Cognitive Services in Power Query

You might have heard the announcement last week that Microsoft is deprecating Azure Cognitive Services and Machine Learning functions Power Query. For many, it was news that this functionality existed inside of Power Query! Some others mocked the existence of this in Power Query. For me, it was a favorite diamond in the rough within the Power Query editor.

As a reminder, not everyone has access to the same robust resources. While I would agree that this might not be the most efficient option, it meets a need. It is like choosing between a hammer and pneumatic nail gun. If I am building a house, the powered option would be far more efficient. But if I am doing a little project, your old-fashioned hammer would make more sense.

So, with the deprecation of these features in Power Query, what are we to do? What if you have no access to Azure to leverage cognitive services? What if you want to try other models instead? With a little bit of hard work, we can put together a solution that might resolve this for you and even open doors for others!

Why This Change with Cognitive Services Makes Sense

For some, there is justified anger. I get it – it can be frustrating. However, I do not disagree with this move. If you leverage cognitive services for a single refresh, not a big deal. We get the analysis we need and can move on. But the problem starts to arise when people refresh the data over and over again.

A common use case for this feature would be to analyze survey results. If you left an open text field at the end of a survey for comments, we could perform some analysis. As results roll in, people refresh the dataset. However, each refresh prompts cognitive services to re-assess entries that were processed in previous refreshes. This adds overhead to the analysis and adds demand on Azure cognitive services.

As a result, this is the right choice. Instead of re-assessing an entire column on every refresh, it would be considered the right choice to structure your refresh to only assess new records within the dataset. That being said, there are still use cases where this solution made life a lot easier. Hence the purpose for this article.

Enter Python, Hugging Face, and KeyBERT

Another feature people do not know is you have the ability to run a Python script within Power Query. And with the rise of Artificial Intelligence, there are plenty of options out there for you to use! In doing some research, I landed on Hugging Face as an easy solution. However, if you choose to use another solution, that is up to you. However, the code we use can serve as a blueprint to make it work.

To prepare for this, you will need to install at least Python 3.9 or newer on your device. From there, you will need to install a few packages to make it usable. You need to install the following items to enable the functionality we need:

Transformations (Hugging Face)
Matplotlib
Torch (for running analysis on your local machine)
KeyBERT

To install these packages, open a terminal window as an administrator and run the following commands:

pip install transformations
python -m pip install -U matplotlib
pip install torch
pip install keybert

With these packages installed, we can replace the key text analysis tools from Azure cognitive services. Once we have some data inside of Power Query, we can transform the query by running a Python script under the transform ribbon:

Screenshot of Power Query with arrows directing you to the Transform tab and then the Run Python Script button to replace Azure Cognitive Services in Power Query. — *Navigating to the Run Python Script button*

From there, we can put whatever code in the window we want to replicate the Azure cognitive services experience.

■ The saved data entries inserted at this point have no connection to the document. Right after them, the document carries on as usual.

-- ==== Sys2Proof/Tests/Slice0.lean ====
section
/-! SUPPORT. Tests: an ill-formed term for each check of WellFormed, a witness for the premises of every statement, and worked examples of the spec. -/

open Sys2Proof Sys2Proof.Machine

namespace Sys2Proof.Tests

set_option Elab.async false

/-! ### WellFormed: one ill-formed term for each check, and one that passes it -/

def pf : Writer := .host .pf
def rd (lane : Fin 4) (size : AccSize) : ReadAcc := { reader := pf, lane := lane, size := size }
def wr (off : Nat) (size : AccSize) (data : List Word) : BusWrite := { writer := pf, off := off, size := size, be := 0xF, data := data, lastBe := 0xF, space := .registers }

theorem test_wf_map_register : Instr.wf (.mapWrite pf .plain 16 0 0xF) = false ∧ Instr.wf (.mapWrite pf .barrier 8 0 0xF) = false ∧
    Instr.wf (.mapWrite pf .basin 96 0 0xF) = false ∧ Instr.wf (.mapWrite pf .dale 143 0 0xF) = true := by decide
theorem test_wf_register_write : Instr.wf (.registerWrite []) = false ∧ Instr.wf (.registerWrite [wr 0 .b4 []]) = false ∧
    Instr.wf (.registerWrite [wr 0 (.wide 1) [0]]) = false ∧ Instr.wf (.registerWrite [wr 0 (.wide 3) [0, 0]]) = false ∧
    Instr.wf (.registerWrite [wr 0 (.wide 2) [1, 2]]) = true := by decide
theorem test_wf_read_access : Instr.wf (.hifJrnLostRead (rd 0 (.wide 1))) = false ∧ Instr.wf (.prtPDropRead 0 (rd 0 (.wide 1025))) = false ∧
    Instr.wf (.tilParCntRead 0 (rd 0 (.wide 1))) = false ∧ Instr.wf (.dleSTmaxRead 0 (rd 0 (.wide 1))) = false ∧
    Instr.wf (.dlePWaitRead 0 (rd 0 (.wide 1))) = false ∧ Instr.wf (.bsnPWaitRead 0 (rd 0 (.wide 1))) = false ∧
    Instr.wf (.glnPRepairRead 0 (rd 0 (.wide 1))) = false ∧ Instr.wf (.colCReplayRead 0 (rd 0 (.wide 1))) = false ∧
    Instr.wf (.colCDropRead 0 (rd 0 (.wide 1))) = false ∧ Instr.wf (.netPortFecCorrRead 0 (rd 0 (.wide 1))) = false ∧
    Instr.wf (.netPortFecUncorrRead 0 (rd 0 (.wide 1))) = false ∧ Instr.wf (.netPortStrangerRead 0 (rd 0 (.wide 1))) = false ∧
    Instr.wf (.smpPCorruptRead 0 (rd 0 (.wide 1))) = false ∧ Instr.wf (.rasEvDropRead 0 (rd 0 (.wide 1))) = false ∧
    Instr.wf (.rasEccCntRead (rd 0 (.wide 1))) = false ∧ Instr.wf (.rasEccCntRead (rd 3 (.wide 1024))) = true ∧
    Instr.wf (.tilParCntRead 0 (rd 1 .b4)) = true := by decide
theorem test_wf_bar4 : Instr.wf (.bar4Read .pf 0 0) = false ∧ Instr.wf (.bar4Read .pf 0 4097) = false ∧
    Instr.wf (.bar4Write .pf 0 [] false) = false ∧ Instr.wf (.bar4Read .pf 0 4096) = true := by decide
theorem test_wf_narrow_write : Instr.wf (.readModifyWrite 0 []) = false ∧ Instr.wf (.readModifyWrite 63 [1, 2]) = false ∧
    Instr.wf (.readModifyWrite 63 [1]) = true := by decide
theorem test_wf_meter_read : Instr.wf (.meterRead 0 0) = false ∧ Instr.wf (.meterRead 0 65) = false ∧
    Instr.wf (.meterRead 0 64) = true := by decide
/-! ### A small state: partition 0 holds plain 0, slot 0 and the first granules, LOADED; the module is up -/

def up : Dev :=
  { Dev.reset with
    pwr := { Pwr.reset with main := true, perst := false, link := true, vin := 4800, boot := { Boot.reset with step := 5, fwOk := true, filled := true } }
    ccx := { Ccx.reset with harts := true }
    hif := { Hif.reset with vfs := 64 }
    plainMap := Tab.upd Dev.reset.plainMap 0 (fun _ => 0)
    barMap := Tab.upd Dev.reset.barMap 0 (fun _ => 0)
    daleMap := Tab.upd Dev.reset.daleMap 0 (fun _ => 0)
    basinMap := Tab.upd Dev.reset.basinMap 0 (fun _ => 0)
    engines := Tab.all 4 { state := .ready, streams := 0 }
    parts := Tab.upd Dev.reset.parts 0 (fun x => { x with state := .loaded, use := [0], bars := [0] }) }
def st (f : Dev → Dev) : State := { dev := f up, pending := [] }

/-- A KT9 whose partitions owe no fill owes none to any unit. -/
theorem no_fill (d : Dev) (h : d.parts.toList.all (fun x => x.fills.isEmpty) = true) (u : FillUnit) : d.owed u = false := by
  unfold Dev.owed
  apply List.any_eq_false.mpr
  intro x hx
  simp [List.isEmpty_iff.mp (List.all_eq_true.mp h x hx)]

/-! ### The premises of each statement are met -/

theorem test_meets_StepRunsTheFrontCommand : ({ State.reset with pending := [.ppsEdge, .flowPulse] } : State).pending =
    .ppsEdge :: [.flowPulse] := rfl
theorem test_meets_IdleStepTicks : State.reset.pending = [] := rfl
theorem test_meets_EveryRunGoesOn : QueueWf { State.reset with pending := [.ppsEdge, .meterRead 0 64] } := by
  intro c h; revert c; decide
theorem test_meets_StepKeepsStorage : (st id).dev.storageWf ∧ step (st id) = .next { st id with dev := (st id).dev.tick } :=
  ⟨by simp only [Dev.storageWf, Plain.storageWf]; decide, rfl⟩

theorem test_meets_ReadClear : (rd 3 .b1).wf = true ∧ (st id).dev.reachable pf = true ∧ (st id).dev.owns pf .jrnLost = true ∧
    (st id).dev.owns pf (.pDrop 63) = true ∧ (st id).dev.owns pf (.til 63 .parCnt) = true ∧ (st id).dev.owns pf (.sTmax 11) = true ∧
    (st id).dev.owns pf (.dle 63 .wait) = true ∧ (st id).dev.owns pf (.bsn 63 .wait) = true ∧
    (st id).dev.owns pf (.gln 63 .repair) = true ∧ (st id).dev.owns pf (.cReplay 15) = true ∧
    (st id).dev.owns pf (.cDrop 15) = true ∧ (st id).dev.owns pf (.fecCorr 1) = true ∧ (st id).dev.owns pf (.fecUncorr 1) = true ∧
    (st id).dev.owns pf (.stranger 1) = true ∧ (st id).dev.owns pf (.corrupt 63) = true ∧ (st id).dev.owns pf (.evDrop 127) = true ∧
    (st id).dev.owns pf .eccCnt = true ∧ (st id).dev.owns (.host (.vf 0)) (.pDrop 0) = true := by decide
theorem test_meets_Holes : (st id).dev.reachable pf = true ∧ (st id).dev.regFor pf 0x3FFFFFC = none ∧ 0x3FFFFFC % 4 = 0 := by decide
theorem test_meets_RegisterWrites : (st id).dev.reachable pf = true ∧ (st id).dev.regFor pf (Reg.quota 63).off = some ((Reg.quota 63).off, .quota 63) ∧
    (Reg.quota 63).off % 4 = 0 := by decide
def staged : State := st (fun d => d.updHif (fun h => h.stage pf (Reg.pShortLo 0).off 0x12345678))
theorem test_meets_AtomicPairs : staged.dev.reachable pf = true ∧
    staged.dev.regFor pf (Reg.pShortLo 0).off = some ((Reg.pShortLo 0).off, .pShortLo 0) ∧ (Reg.pShortLo 0).off % 4 = 0 ∧
    staged.dev.regFor pf (Reg.pShortHi 0).off = some ((Reg.pShortHi 0).off, .pShortHi 0) ∧ (Reg.pShortHi 0).off % 4 = 0 ∧
    staged.dev.hif.stagedLow pf ((Reg.pShortHi 0).off - 4) = some 0x12345678 := by decide
theorem test_meets_UnalignedAccesses : BusWriteUnaligned (wr 2 .b4 [0]) = true ∧ (wr 2 .b4 [0]).space = .registers ∧ readUnaligned 1 .b2 = true ∧
    readUnaligned 0x3FFFFFE .b4 = true ∧ readUnaligned 2 (.wide 2) = true := by decide
/-- The clauses on the reads of an RC register: out of reach, unaligned, in another's window, longer than the register. -/
theorem test_meets_ReadClearOtherwise : rcRead (.hifJrnLostRead (rd 1 .b4)) = some (.jrnLost, rd 1 .b4) ∧
    State.reset.dev.reachable pf = false ∧ readUnaligned (Reg.jrnLost.off + (rd 1 .b4).lane.val) .b4 = true ∧
    (st id).dev.owns (.host (.vf 0)) .jrnLost = false ∧ (st id).dev.reachable (.host (.vf 0)) = true ∧
    readUnaligned (Reg.jrnLost.off + (rd 0 (.wide 2)).lane.val) (.wide 2) = false ∧ (rd 0 (.wide 2)).size = .wide (1 + 1) ∧
    (st id).dev.hif.shadow.find? (fun x => x.1 == pf && x.2.1 == Reg.jrnLost.off) = none ∧ (st id).dev.owns pf .jrnLost = true := by decide
theorem test_meets_RegisterAccesses : oneRegister (.partitionReset pf 0) = true ∧
    exec (.partitionReset pf 0) (st id) = .next { st id with dev := (st id).dev.regCmd pf (.pCtrl 0) 1 } ∧
    (∀ o, (st id).dev.regFor pf 0x3FFFFFC ≠ some (o, .flipCtrl)) :=
  ⟨rfl, rfl, by intro o; rw [show (st id).dev.regFor pf 0x3FFFFFC = none by decide]; exact nofun⟩

theorem test_meets_RingEnable : (st id).dev.reachable pf = true ∧ (st id).dev.owns pf (.ring { fn := .vf 63, q := 3 } 4) = true ∧
    (st id).dev.ccx.sup ≠ .failed ∧ bit 0x601 0 = true ∧ ((st id).dev.ring { fn := .vf 63, q := 3 }).en = false := by decide
def ringOn : State := st (fun d => d.updRing { fn := .pf, q := 3 } (fun x => { x with cfg := 0x601 }))
theorem test_meets_RingDisable : ringOn.dev.reachable pf = true ∧ ringOn.dev.owns pf (.ring { fn := .pf, q := 3 } 4) = true ∧
    ringOn.dev.ccx.sup ≠ .failed ∧ bit 0x600 0 = false ∧ (ringOn.dev.ring { fn := .pf, q := 3 }).en = true := by decide
theorem test_meets_LogRingsOn : (st id).dev.owns pf .jrnCfg = true ∧ bit 0x61 0 = true ∧ (st id).dev.hif.jEn = false ∧
    (st id).dev.owns pf .evCfg = true ∧ (st id).dev.ras.en = false := by decide
def logsOn : State := st (fun d => (d.updHif (fun h => { h with jCfg := 0x61 })).updRas (fun r => { r with evCfg := 0x61 }))
theorem test_meets_LogRingsOff : logsOn.dev.owns pf .jrnCfg = true ∧ bit 0x60 0 = false ∧ logsOn.dev.hif.jEn = true ∧
    logsOn.dev.ras.en = true := by decide
theorem test_meets_MapAssign : (st id).dev.reachable pf = true ∧ (st id).dev.owns pf (.plainMap 15) = true ∧
    (∀ q, ownerOf ((st id).dev.plainMap.toList.getD (4 * 15 + 3) 0xFF) = some q →
      ((st id).dev.part q).state = .empty ∨ ((st id).dev.part q).state = .idle) := by decide
theorem test_meets_MapHeld : (st id).dev.owns pf (.plainMap 0) = true ∧
    ownerOf ((st id).dev.plainMap.toList.getD (4 * 0 + 0) 0xFF) = some 0 ∧ ((st id).dev.part 0).state = .loaded := by decide

def idle0 : State := st (fun d => d.updPart 0 (fun x => { x with state := .idle }))
theorem test_meets_PlainRegisters : idle0.dev.reachable pf = true ∧ idle0.dev.owns pf (.til 0 (.dtWin 63)) = true ∧
    (∀ o, idle0.dev.plainOwner 0 = some o → idle0.dev.locked o = false) ∧ Sparse.wf 0 (idle0.dev.plain 0).table = true ∧
    idle0.dev.owns pf (.til 0 .seedLo) = true ∧ (idle0.dev.plain 0).state ≠ .busy := by decide
def ctr0 : Counter := { num := 5, home := 0, value := 100, satHi := false, satLo := false, cls := .bubble, adds := [] }
def counted : State := st (fun d => d.updPart 0 (fun x => { x with counters := [ctr0], ctrSel := 5, ctrQ := 16, quota := 16 }))
theorem test_meets_SynCtrAdd : counted.dev.reachable (.host (.vf 0)) = true ∧ counted.dev.owns (.host (.vf 0)) (.syn 0 .ctrAdd) = true ∧
    (counted.dev.part 0).counter (counted.dev.part 0).ctrSel = some ctr0 ∧ (counted.dev.part 0).state ≠ .resetting ∧
    (counted.dev.plain ctr0.home).state ≠ .fenced := by decide
def barFailed : State := st (fun d => d.updBar 0 (fun b => { b with state := .failed, gen := 7 }))
def noCounter : State := st (fun d => d.updPart 0 (fun x => { x with counters := [] }))
theorem test_meets_SynCtrAddDropped : noCounter.dev.owns (.host (.vf 0)) (.syn 0 .ctrAdd) = true ∧
    (noCounter.dev.part 0).counter (noCounter.dev.part 0).ctrSel = none ∧
    ((st (fun d => d.updPart 0 (fun x => { x with counters := [ctr0], ctrSel := 5, state := .resetting }))).dev.part 0).state = .resetting ∧
    ((st (fun d => (d.updPart 0 (fun x => { x with counters := [ctr0], ctrSel := 5 })).updPlain 0 (fun p => { p with
      state := .fenced }))).dev.plain ctr0.home).state = .fenced := by decide
theorem test_meets_SynClear : barFailed.dev.owns pf (.bar 0 .ctrl) = true ∧ (Tab.at barFailed.dev.bars 0).state = .failed := by decide
theorem test_meets_ColRetrain : (st id).dev.owns pf (.cCtrl 15) = true ∧ ((st id).dev.col 15).disable = false ∧
    (st id).dev.owns pf (.axCtrl 3) = true ∧ (st id).dev.owns pf (.pGclr 63) = true := by decide
def colReady : State := st (fun d => d.updCol 15 (fun c => { c with state := .ready }))
theorem test_meets_ColDisable : colReady.dev.owns pf (.cCtrl 15) = true ∧ (colReady.dev.col 15).disable = false ∧
    colReady.dev.named 15 = false ∧ (colReady.dev.col 15).state ≠ .down := by decide
theorem test_meets_TargetWordZero : (st (fun d => { d with tgtSel := 255 })).dev.reachable pf = true ∧
    (st (fun d => { d with tgtSel := 255 })).dev.owns pf (.tgtWin 0) = true ∧
    (st (fun d => { d with tgtSel := 255 })).dev.tgtSel.toNat = (255 : Fin 256).val := by decide
theorem test_meets_MediaFail : (st id).dev.owns pf (.eCtrl 3) = true ∧ (Tab.at (st id).dev.engines 3).works = true := by decide
def engines (x : EngineState) : State := st (fun d => { d with engines := Tab.all 4 { state := x, streams := 0 } })
theorem test_meets_MediaReturn : (engines .failed).dev.reachable pf = true ∧ (Tab.at (engines .failed).dev.engines 3).state = .failed ∧
    (Tab.at (engines .bist).dev.engines 3).state = .bist := by decide
theorem test_meets_MediaShares : idle0.dev.owns pf (.keyReq 0) = true ∧ idle0.dev.owns pf (.share 0) = true ∧ idle0.dev.locked 0 = false ∧
    (∀ q, q ≠ 0 → (idle0.dev.part q).share = 0) ∧ bits (0x0BB82EE0 : Word) 0 14 ≤ 12000 ∧ bits (0x0BB82EE0 : Word) 16 12 ≤ 3000 := by
  decide
theorem test_meets_BusyBits : (st id).dev.owns pf .flipCtrl = true ∧ (st id).dev.ras.flipBusy = false ∧
    (st id).dev.owns pf .acctCtrl = true ∧ (st id).dev.acctBusy = false := by decide
def plainIs (x : PlainState) : State := st (fun d => d.updPlain 63 (fun p => { p with state := x }))
theorem test_meets_PlainFence : (st id).dev.owns pf .plainCtrl = true ∧ ((st id).dev.plain 0).state ≠ .fenced ∧
    ((plainIs .fenced).dev.plain 63).state = .fenced ∧ (plainIs .fenced).dev.plainOwner 63 = none ∧
    ((plainIs .bist).dev.plain 63).state = .bist := by decide
theorem test_meets_PartitionReset : ((st id).dev.part 0).state ≠ .resetting ∧ (st id).dev.reachable (.host (.vf 0)) = true ∧
    (st id).dev.owns (.host (.vf 0)) (.pCtrl 0) = true := by decide
def resetting : State := st (fun d => d.updPart 0 (fun x => { x with state := .resetting }))
theorem test_meets_PartitionResetEnd : (resetting.dev.part 0).state = .resetting ∧ resetting.dev.reachable pf = true ∧
    resetting.dev.owns pf (.pCtrl 0) = true := by decide
def undrained : State := st (fun d => d.updPart 0 (fun x => { x with
  state := .resetting
  dale := { x.dale with cfg := 0x00040001, queue := [{ owner := .host, addr := 0, bytes := 64, write := true }] } }))
theorem test_meets_PartitionResetWaits : (undrained.dev.part 0).state = .resetting ∧
    ((undrained.dev.part 0).dale.drained && (undrained.dev.part 0).basin.drained) = false ∧
    (resetting.dev.part 0).dale.drained = true ∧ (resetting.dev.part 0).basin.drained = true := by decide
def owing : State := st (fun d => d.updPart 0 (fun x => { x with state := .idle, fills := [.dale 0, .plain 0] }))
theorem test_meets_GrantFill : owing.dev.storageWf ∧ owing.dev.owed (.dale 0) = true ∧ owing.dev.owed (.plain 0) = true :=
  ⟨by simp only [Dev.storageWf, Plain.storageWf]; decide, by decide, by decide⟩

Use Case #1 – Sentiment Analysis

A common need is to analyze the sentiment of a block of text. This is not easy, but Hugging Face makes it easier for us to accomplish this goal. In our scenario, we have a dataset that has a “Comments” column that needs to be analyzed. When we click the button for Python, we will use the following code:

# 'dataset' holds the input data for this script

import pandas as pd
from transformers import pipeline

# 'dataset' is automatically provided by Power BI
df = dataset.copy()

# Clean and prepare text input
text = df["Comments"].astype(str).tolist() # Update column name to match your dataset

# Load the model
sentiment_pipeline = pipeline("sentiment-analysis")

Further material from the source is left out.